Is there a way (preferably SQL way) how can I get list of used columns and tables from such plan? It is not enough just query <Item> rows, because when the table appears first time in the explain plan (at the lowest level), then all columns are listed in <Item> tag although many of them are not needed to complete the query.

I have used the following SQL to list unique <Item> tags:

with elements as (
    SELECT trim(a[rn]) AS elem, rn
    FROM   (
        SELECT *, generate_series(1, array_upper(a, 1)) AS rn
        FROM  (
        SELECT string_to_array(fcontent, chr(10)) AS a
        FROM   tmp.file
        ) x
        ) y
    )
select 
    regexp_replace(elem, E'<Item>|</Item>', '', 'g' ) as sql_line
from 
    elements where elem like '<Item>%' 
group by 
    regexp_replace(elem, E'<Item>|</Item>', '', 'g' )
order by
    regexp_replace(elem, E'<Item>|</Item>', '', 'g' )

Solution

It looks to me like you need to parse three areas of the XML.

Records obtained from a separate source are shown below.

@[simp] theorem completeLabel_frame (s : State) :
    (completeLabel s).pending = s.pending ∧ (completeLabel s).tower = s.tower ∧ (completeLabel s).regs = s.regs ∧ (completeLabel s).board = s.board ∧ (completeLabel s).faults = s.faults ∧ (completeLabel s).jobs = s.jobs ∧ (completeLabel s).roundDue = s.roundDue ∧ (completeLabel s).sensors = s.sensors ∧ (completeLabel s).bins = s.bins ∧ (completeLabel s).bays = s.bays ∧ (completeLabel s).health = s.health ∧ (completeLabel s).pageWaiters = s.pageWaiters ∧ (completeLabel s).event = s.event ∧ (completeLabel s).out = s.out := by
  unfold completeLabel; (try dsimp only); (repeat' split) <;> simp

@[simp] theorem endRevolution_frame (i : Nat) (t : PrintTime) (s : State) :
    (endRevolution i t s).pending = s.pending ∧ (endRevolution i t s).tower = s.tower ∧ (endRevolution i t s).regs = s.regs ∧ (endRevolution i t s).board = s.board ∧ (endRevolution i t s).jobs = s.jobs ∧ (endRevolution i t s).roundDue = s.roundDue ∧ (endRevolution i t s).sensors = s.sensors ∧ (endRevolution i t s).bins = s.bins ∧ (endRevolution i t s).health = s.health ∧ (endRevolution i t s).event = s.event := by
  unfold endRevolution; (try dsimp only); (repeat' split) <;> simp

@[simp] theorem breach_frame (atIndex : Bool) (s : State) :
    (breach atIndex s).pending = s.pending ∧ (breach atIndex s).tower = s.tower ∧ (breach atIndex s).regs = s.regs ∧ (breach atIndex s).board = s.board ∧ (breach atIndex s).jobs = s.jobs ∧ (breach atIndex s).roundDue = s.roundDue ∧ (breach atIndex s).sensors = s.sensors ∧ (breach atIndex s).bins = s.bins ∧ (breach atIndex s).health = s.health ∧ (breach atIndex s).event = s.event := by
  unfold breach; (try dsimp only); (repeat' split) <;> simp

@[simp] theorem onEdge_frame (t : PrintTime) (s : State) :
    (onEdge t s).pending = s.pending ∧ (onEdge t s).tower = s.tower ∧ (onEdge t s).regs = s.regs ∧ (onEdge t s).board = s.board ∧ (onEdge t s).jobs = s.jobs ∧ (onEdge t s).roundDue = s.roundDue ∧ (onEdge t s).sensors = s.sensors ∧ (onEdge t s).bins = s.bins ∧ (onEdge t s).health = s.health ∧ (onEdge t s).event = s.event := by
  unfold onEdge; (try dsimp only); (repeat' split) <;> simp

@[simp] theorem onIndex_frame (t : PrintTime) (s : State) :
    (onIndex t s).pending = s.pending ∧ (onIndex t s).tower = s.tower ∧ (onIndex t s).regs = s.regs ∧ (onIndex t s).board = s.board ∧ (onIndex t s).jobs = s.jobs ∧ (onIndex t s).roundDue = s.roundDue ∧ (onIndex t s).sensors = s.sensors ∧ (onIndex t s).bins = s.bins ∧ (onIndex t s).health = s.health ∧ (onIndex t s).event = s.event := by
  unfold onIndex; (try dsimp only); (repeat' split) <;> simp

theorem printerEmpties_frame (s : State) (t : State) (h : printerEmpties s = some t) :
    t.pending = s.pending ∧ t.tower = s.tower ∧ t.regs = s.regs ∧ t.board = s.board ∧ t.faults = s.faults ∧ t.jobs = s.jobs ∧ t.dockets = s.dockets ∧ t.roundDue = s.roundDue ∧ t.transport = s.transport ∧ t.sensors = s.sensors ∧ t.bins = s.bins ∧ t.bays = s.bays ∧ t.health = s.health ∧ t.pageWaiters = s.pageWaiters ∧ t.event = s.event ∧ t.out = s.out := by
  revert h; unfold printerEmpties; (repeat' split) <;> simp <;> intros <;> subst_vars <;> simp

@[simp] theorem trayOn_frame (s : State) :
    (trayOn s).pending = s.pending ∧ (trayOn s).tower = s.tower ∧ (trayOn s).regs = s.regs ∧ (trayOn s).board = s.board ∧ (trayOn s).jobs = s.jobs ∧ (trayOn s).dockets = s.dockets ∧ (trayOn s).roundDue = s.roundDue ∧ (trayOn s).transport = s.transport ∧ (trayOn s).sensors = s.sensors ∧ (trayOn s).bins = s.bins ∧ (trayOn s).bays = s.bays ∧ (trayOn s).health = s.health ∧ (trayOn s).pageWaiters = s.pageWaiters ∧ (trayOn s).event = s.event ∧ (trayOn s).out = s.out := by
  unfold trayOn; (try dsimp only); (repeat' split) <;> simp

@[simp] theorem trayOff_frame (s : State) :
    (trayOff s).pending = s.pending ∧ (trayOff s).tower = s.tower ∧ (trayOff s).regs = s.regs ∧ (trayOff s).board = s.board ∧ (trayOff s).jobs = s.jobs ∧ (trayOff s).dockets = s.dockets ∧ (trayOff s).roundDue = s.roundDue ∧ (trayOff s).transport = s.transport ∧ (trayOff s).sensors = s.sensors ∧ (trayOff s).bins = s.bins ∧ (trayOff s).bays = s.bays ∧ (trayOff s).health = s.health ∧ (trayOff s).pageWaiters = s.pageWaiters ∧ (trayOff s).printer = s.printer ∧ (trayOff s).event = s.event ∧ (trayOff s).out = s.out := by
  unfold trayOff; (try dsimp only); (repeat' split) <;> simp

@[simp] theorem resetPrinter_frame (s : State) :
    (resetPrinter s).pending = s.pending ∧ (resetPrinter s).tower = s.tower ∧ (resetPrinter s).regs = s.regs ∧ (resetPrinter s).board = s.board ∧ (resetPrinter s).faults = s.faults ∧ (resetPrinter s).jobs = s.jobs ∧ (resetPrinter s).dockets = s.dockets ∧ (resetPrinter s).roundDue = s.roundDue ∧ (resetPrinter s).transport = s.transport ∧ (resetPrinter s).sensors = s.sensors ∧ (resetPrinter s).bins = s.bins ∧ (resetPrinter s).health = s.health ∧ (resetPrinter s).pageWaiters = s.pageWaiters ∧ (resetPrinter s).event = s.event ∧ (resetPrinter s).out = s.out := by
  unfold resetPrinter; (try dsimp only); (repeat' split) <;> simp

@[simp] theorem askAt_frame (st : Station) (p : Purpose) (s : State) :
    (askAt st p s).pending = s.pending ∧ (askAt st p s).tower = s.tower ∧ (askAt st p s).regs = s.regs ∧ (askAt st p s).board = s.board ∧ (askAt st p s).faults = s.faults ∧ (askAt st p s).jobs = s.jobs ∧ (askAt st p s).dockets = s.dockets ∧ (askAt st p s).roundDue = s.roundDue ∧ (askAt st p s).transport = s.transport ∧ (askAt st p s).sensors = s.sensors ∧ (askAt st p s).bins = s.bins ∧ (askAt st p s).health = s.health ∧ (askAt st p s).pageWaiters = s.pageWaiters ∧ (askAt st p s).printer = s.printer ∧ (askAt st p s).event = s.event := by
  unfold askAt; (try dsimp only); (repeat' split) <;> simp

@[simp] theorem closeAt_frame (st : Station) (s : State) :
    (closeAt st s).pending = s.pending ∧ (closeAt st s).tower = s.tower ∧ (closeAt st s).regs = s.regs ∧ (closeAt st s).board = s.board ∧ (closeAt st s).faults = s.faults ∧ (closeAt st s).jobs = s.jobs ∧ (closeAt st s).dockets = s.dockets ∧ (closeAt st s).roundDue = s.roundDue ∧ (closeAt st s).transport = s.transport ∧ (closeAt st s).sensors = s.sensors ∧ (closeAt st s).bins = s.bins ∧ (closeAt st s).health = s.health ∧ (closeAt st s).pageWaiters = s.pageWaiters ∧ (closeAt st s).printer = s.printer ∧ (closeAt st s).event = s.event := by
  unfold closeAt; (try dsimp only); (repeat' split) <;> simp

@[simp] theorem grantTask_frame (t : Task) (s : State) :
    (grantTask t s).pending = s.pending ∧ (grantTask t s).tower = s.tower ∧ (grantTask t s).regs = s.regs ∧ (grantTask t s).board = s.board ∧ (grantTask t s).sensors = s.sensors ∧ (grantTask t s).bins = s.bins ∧ (grantTask t s).pageWaiters = s.pageWaiters ∧ (grantTask t s).printer = s.printer ∧ (grantTask t s).event = s.event := by
  unfold grantTask; (try dsimp only); (repeat' split) <;> simp

theorem grant_frame (s : State) (t : State) (h : grant s = some t) :
    t.pending = s.pending ∧ t.tower = s.tower ∧ t.regs = s.regs ∧ t.board = s.board ∧ t.sensors = s.sensors ∧ t.bins = s.bins ∧ t.pageWaiters = s.pageWaiters ∧ t.printer = s.printer ∧ t.event = s.event := by
  revert h; unfold grant; (repeat' split) <;> simp <;> intros <;> subst_vars <;> simp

The columns returned from the query are going to be under the first output element (in the item tags).

Each subnode of the join will have an output consisting of the columns the planner thinks are necessary to use. Join columns will be here. If this is giving you a superset, you may need to parse the contents of join-filter to get the information here.

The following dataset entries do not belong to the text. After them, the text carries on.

-- ==== Sys2Proof/Laws/Reads.lean ====
section
/-! SUPPORT. What each operation leaves as it was, read record by record: a bay, a docket, a job, a sensor; and what the search for the oldest
eligible task finds. -/

namespace Sys2Proof.Machine

/-- Equal bay records read alike. -/
theorem State.bay_congr {s t : State} (h : t.bays = s.bays) (b : BayNo) : t.bay b = s.bay b := congrArg (·.get b) h

/-- Equal docket records read alike. -/
theorem State.docket_congr {s t : State} (h : t.dockets = s.dockets) (d : DocketNo) : t.docket d = s.docket d :=
  congrArg (·.get d) h

/-- Equal job slots read alike. -/
theorem State.job_congr {s t : State} (h : t.jobs = s.jobs) (j : SlotNo) : t.job j = s.job j := congrArg (·.get j) h

/-- Equal sensors read alike. -/
theorem State.sensor_congr {s t : State} (h : t.sensors = s.sensors) (x : Sensor) : t.sensor x = s.sensor x :=
  congrArg (fun v : Vector Filter 12 => (v.get (sensorIndex x)).on) h

/-- A request outstanding is read from the bay's record alone. -/
theorem State.hasReq_congr {s t : State} {b : BayNo} (h : t.bay b = s.bay b) (q : Request) : t.hasReq b q = s.hasReq b q :=
  congrArg (fun r : Bay => r.reqs.any fun o => o.req == q) h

These two will not give you everything you need. You will certainly need to parse filter elements to pull columns out of that.

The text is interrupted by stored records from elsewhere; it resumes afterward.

theorem runTodo_steady (x : Todo) {s : State} (room : x.needsRoom = true → s.room = true) (h : Steady fw s0 s) :
    Steady fw s0 ((runTodo x s).2) := by
  cases x <;> simp only [runTodo] <;> first | exact post_steady _ (room rfl) h | exact writeTally_steady _ (room rfl) h | exact writeProgress_steady _ (room rfl) h | exact writeHeld_steady _ _ (room rfl) h | exact queueStatus_steady h | ((repeat' split) <;> (iterate 16 (try with_reducible first | assumption | (refine writeTally_steady _ room ?_) | (refine writeProgress_steady _ room ?_) | apply countDocket_steady | apply decideLanding_steady | apply triggerRound_steady | apply State.setDocket_steady | apply freeSlot_steady | (refine writeHeld_steady _ _ room ?_) | apply queueStatus_steady | apply nextAct_steady | apply adoptStatus_steady | apply nextScan_steady | (refine Steady.setBaySame ?_ rfl rfl rfl rfl rfl rfl rfl) | (refine Steady.same ?_ rfl rfl rfl rfl rfl rfl rfl rfl rfl rfl rfl rfl rfl rfl rfl rfl))); done)

theorem setAgenda_steady (l : List Thread) {s : State}  (h : Steady fw s0 s) :
    Steady fw s0 ((setAgenda l s)) := by
  unfold setAgenda; (try dsimp only); (repeat' split) <;> (iterate 16 (try with_reducible first | assumption | (refine Steady.setBaySame ?_ rfl rfl rfl rfl rfl rfl rfl) | (refine Steady.same ?_ rfl rfl rfl rfl rfl rfl rfl rfl rfl rfl rfl rfl rfl rfl rfl rfl)))

theorem setWaiting_steady (l : List Thread) {s : State}  (h : Steady fw s0 s) :
    Steady fw s0 ((setWaiting l s)) := by
  unfold setWaiting; (try dsimp only); (repeat' split) <;> (iterate 16 (try with_reducible first | assumption | (refine Steady.setBaySame ?_ rfl rfl rfl rfl rfl rfl rfl) | (refine Steady.same ?_ rfl rfl rfl rfl rfl rfl rfl rfl rfl rfl rfl rfl rfl rfl rfl rfl)))

theorem roomStep_steady {s : State}  {t : State} (e : roomStep s = some t) (h : Steady fw s0 s) :
    Steady fw s0 (t) := by
  unfold roomStep at e; split at e
  · cases e
  · cases e; exact setWaiting_steady _ h
  · split at e
    · rename_i x more rest _ c
      cases e
      exact setAgenda_steady _ (runTodo_steady x (fun _ => c) (setWaiting_steady rest h))
    · cases e

theorem threadStep_steady {s : State}  {t : State} (e : threadStep s = some t) (h : Steady fw s0 s) :
    Steady fw s0 (t) := by
  unfold threadStep at e; split at e
  · cases e
  · cases e; exact setAgenda_steady _ h
  · dsimp only at e; split at e
    · cases e; exact waitForRoom_steady _ (setAgenda_steady _ h)
    · rename_i x more rest _ c
      cases e
      refine setAgenda_steady _ (runTodo_steady x (fun n => ?_) (setAgenda_steady rest h))
      simp only [n, true_and, Bool.not_eq_false] at c
      exact c

theorem handOffRule_steady (b : BayNo) {s : State}  {t : State} (e : handOffRule b s = some t) (h : Steady fw s0 s) :
    Steady fw s0 (t) := by
  unfold handOffRule at e; simp at e; obtain ⟨d, -, rfl⟩ := e; exact handOff_steady _ _ h

theorem freeFetch_steady (k : FetchNo) {s : State}  (h : Steady fw s0 s) :
    Steady fw s0 ((freeFetch k s)) := by
  unfold freeFetch; (try dsimp only); (repeat' split) <;> (iterate 16 (try with_reducible first | assumption | (refine Steady.setBaySame ?_ rfl rfl rfl rfl rfl rfl rfl) | (refine Steady.same ?_ rfl rfl rfl rfl rfl rfl rfl rfl rfl rfl rfl rfl rfl rfl rfl rfl)))

theorem arriveImage_steady (b : BayNo) (g off : Nat) (data : List Byte) {s : State}  (h : Steady fw s0 s) :
    Steady fw s0 ((arriveImage b g off data s)) := by
  unfold arriveImage; (try dsimp only); (repeat' split) <;> (iterate 16 (try with_reducible first | assumption | apply setChannel_steady | (refine Steady.setBaySame ?_ rfl rfl rfl rfl rfl rfl rfl) | (refine Steady.same ?_ rfl rfl rfl rfl rfl rfl rfl rfl rfl rfl rfl rfl rfl rfl rfl rfl)))

theorem deliver_steady (f : Fetch) (data : List Byte) {s : State}  (h : Steady fw s0 s) :
    Steady fw s0 ((deliver f data s)) := by
  unfold deliver; (try dsimp only); (repeat' split) <;> (iterate 16 (try with_reducible first | assumption | apply arriveImage_steady | apply arriveExtent_steady | apply arriveCompare_steady | apply arriveBlock_steady | apply arriveBand_steady | apply arriveBoard_steady | (refine Steady.setBaySame ?_ rfl rfl rfl rfl rfl rfl rfl) | (refine Steady.same ?_ rfl rfl rfl rfl rfl rfl rfl rfl rfl rfl rfl rfl rfl rfl rfl rfl)))

theorem fetchEnds_steady (k : FetchNo) (data : List Byte) {s : State}  (h : Steady fw s0 s) :
    Steady fw s0 ((fetchEnds k data s)) := by
  unfold fetchEnds; (try dsimp only); (repeat' split) <;> (iterate 16 (try with_reducible first | assumption | apply freeFetch_steady | apply deliver_steady | (refine Steady.setBaySame ?_ rfl rfl rfl rfl rfl rfl rfl) | (refine Steady.same ?_ rfl rfl rfl rfl rfl rfl rfl rfl rfl rfl rfl rfl rfl rfl rfl rfl)))

theorem endCompare_steady (b : BayNo) (target : Target) {s : State} (h : Steady fw s0 s) :
    Steady fw s0 (endCompare b target s) := by
  unfold endCompare; (try dsimp only); (repeat' split) <;> (iterate 16 (try with_reducible first | assumption | apply setChannel_steady | (refine Steady.setBaySame ?_ rfl rfl rfl rfl rfl rfl rfl) | (refine Steady.same ?_ rfl rfl rfl rfl rfl rfl rfl rfl rfl rfl rfl rfl rfl rfl rfl rfl)))

theorem requesterFails_steady (f : Fetch) {s : State}  (h : Steady fw s0 s) :
    Steady fw s0 ((requesterFails f s)) := by
  unfold requesterFails requesterFails.burnFails; (repeat' split) <;> (iterate 16 (try with_reducible first | assumption | apply abortPrint_steady | apply abandonScan_steady | apply failJob_steady | apply giveCause_steady | apply endCompare_steady | (refine Steady.setBaySame ?_ rfl rfl rfl rfl rfl rfl rfl) | (refine Steady.same ?_ rfl rfl rfl rfl rfl rfl rfl rfl rfl rfl rfl rfl rfl rfl rfl rfl)))

theorem fetchFails_steady (code : FaultCode) (k : FetchNo) {s : State}  (h : Steady fw s0 s) :
    Steady fw s0 ((fetchFails code k s)) := by
  unfold fetchFails; (try dsimp only); (repeat' split) <;> (iterate 16 (try with_reducible first | assumption | apply freeFetch_steady | apply requesterFails_steady | apply reportFault_steady | (refine Steady.setBaySame ?_ rfl rfl rfl rfl rfl rfl rfl) | (refine Steady.same ?_ rfl rfl rfl rfl rfl rfl rfl rfl rfl rfl rfl rfl rfl rfl rfl rfl)))

theorem ageLine_steady (id : LineId) {s : State}  (h : Steady fw s0 s) :
    Steady fw s0 ((ageLine id s)) := by
  unfold ageLine; (try dsimp only); (repeat' split) <;> (iterate 16 (try with_reducible first | assumption | apply setLine_steady | (refine Steady.setBaySame ?_ rfl rfl rfl rfl rfl rfl rfl) | (refine Steady.same ?_ rfl rfl rfl rfl rfl rfl rfl rfl rfl rfl rfl rfl rfl rfl rfl rfl)))

theorem issueBytes_steady (addr : Nat) (bytes : List Byte) {s : State}  (h : Steady fw s0 s) :
    Steady fw s0 ((issueBytes addr bytes s)) := by
  unfold issueBytes; exact Steady.foldl _ (fun u p k => emit_steady _ k) _ h

theorem issueGeneration_steady (addr : Nat) {s : State} (off : fw.generation = false) (h : Steady fw s0 s) :
    Steady fw s0 ((issueGeneration addr s)) := by
  exact issueBytes_steady _ _ { h with generation := fun e => by simp [off] at e }

theorem issueStatus_steady (addr : Nat) {s : State} (off : fw.generation = false) (h : Steady fw s0 s) :
    Steady fw s0 ((issueStatus addr s)) := by
  exact raiseAttention_steady _ (issueGeneration_steady _ off (issueBytes_steady _ _ (issueGeneration_steady _ off h)))

theorem issueOldest_steady {s : State} (off : fw.generation = false) (h : Steady fw s0 s) :
    Steady fw s0 ((issueOldest s)) := by
  unfold issueOldest; split
  · exact h
  · rename_i w rest q
    have k : Steady fw s0 { s with engine := { s.engine with posted := rest, issued := s.engine.issued ++ [w] } } := by
      refine { h with posted := fun e => ?_ }
      have := h.posted e
      rw [q, List.length_cons] at this
      exact Nat.le_of_succ_le this
    dsimp only; split
    · exact issueBytes_steady _ _ k
    · exact issueBytes_steady _ _ (issueBytes_steady _ _ k)
    · exact issueStatus_steady _ off k

theorem writeFails_steady (n : Nat) {s : State}  (h : Steady fw s0 s) :
    Steady fw s0 ((writeFails n s)) := by
  unfold writeFails; (try dsimp only); (repeat' split) <;> (iterate 16 (try with_reducible first | assumption | apply reportFault_steady | (refine Steady.setBaySame ?_ rfl rfl rfl rfl rfl rfl rfl) | (refine Steady.same ?_ rfl rfl rfl rfl rfl rfl rfl rfl rfl rfl rfl rfl rfl rfl rfl rfl)))

theorem drain_steady {s : State}  (h : Steady fw s0 s) :
    Steady fw s0 ((drain s)) := by
  unfold drain; split
  · exact h
  · have k : Steady fw s0 (startDrain { s with bays := s.bays.map Bay.drained }) := by
      refine startDrain_steady (h.mapBays _ (fun r => ?_) (fun r => by unfold Bay.drained; split <;> rfl))
      unfold Bay.drained; split
      · exact BaySteady.refl _
      · exact ⟨fun _ => rfl, fun _ => rfl, fun e => (Nat.sub_le _ _).trans e, fun e => (Nat.sub_le _ _).trans e, id, id⟩
    dsimp only; split
    · exact reportStatus_steady k
    · exact k

theorem createDocket_steady (d : DocketNo) (k : SlotNo) (j : Job) (i : InputBin) (b n : BayNo) {s : State}  (h : Steady fw s0 s) :
    Steady fw s0 ((createDocket d k j i b n s)) := by
  unfold createDocket; (try dsimp only); (repeat' split) <;> (iterate 16 (try with_reducible first | assumption | apply State.setDocket_steady | apply setBayState_steady | apply State.setJob_steady | apply queueTask_steady | (refine Steady.setBaySame ?_ rfl rfl rfl rfl rfl rfl rfl) | (refine Steady.same ?_ rfl rfl rfl rfl rfl rfl rfl rfl rfl rfl rfl rfl rfl rfl rfl rfl)))

theorem considerBay_steady (n : BayNo) {s : State}  (h : Steady fw s0 s) :
    Steady fw s0 ((considerBay n s)) := by
  unfold considerBay; (try dsimp only); (repeat' split) <;> (iterate 16 (try with_reducible first | assumption | apply createDocket_steady | (refine Steady.setBaySame ?_ rfl rfl rfl rfl rfl rfl rfl) | (refine Steady.same ?_ rfl rfl rfl rfl rfl rfl rfl rfl rfl rfl rfl rfl rfl rfl rfl rfl)))

theorem dispatchRound_steady {s : State}  (h : Steady fw s0 s) :
    Steady fw s0 ((dispatchRound s)) := by
  unfold dispatchRound; split
  · have k : Steady fw s0 { s with roundDue := false } := Steady.same h rfl rfl rfl rfl rfl rfl rfl rfl rfl rfl rfl rfl rfl rfl rfl rfl
    dsimp only; split
    · exact Steady.foldl _ (fun u n k => considerBay_steady _ k) _ k
    · exact k
  · exact h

If you are going to do this in SQL you should look at the the xml functions in PostgreSQL. You can run xpath queries on xml in PostgreSQL, or run through xslt. This will be far better than trying to parse it out with regular expressions.

The complexity of this is a bit beyond a working example, unfortunately, but I would hope this would be enough to get you started.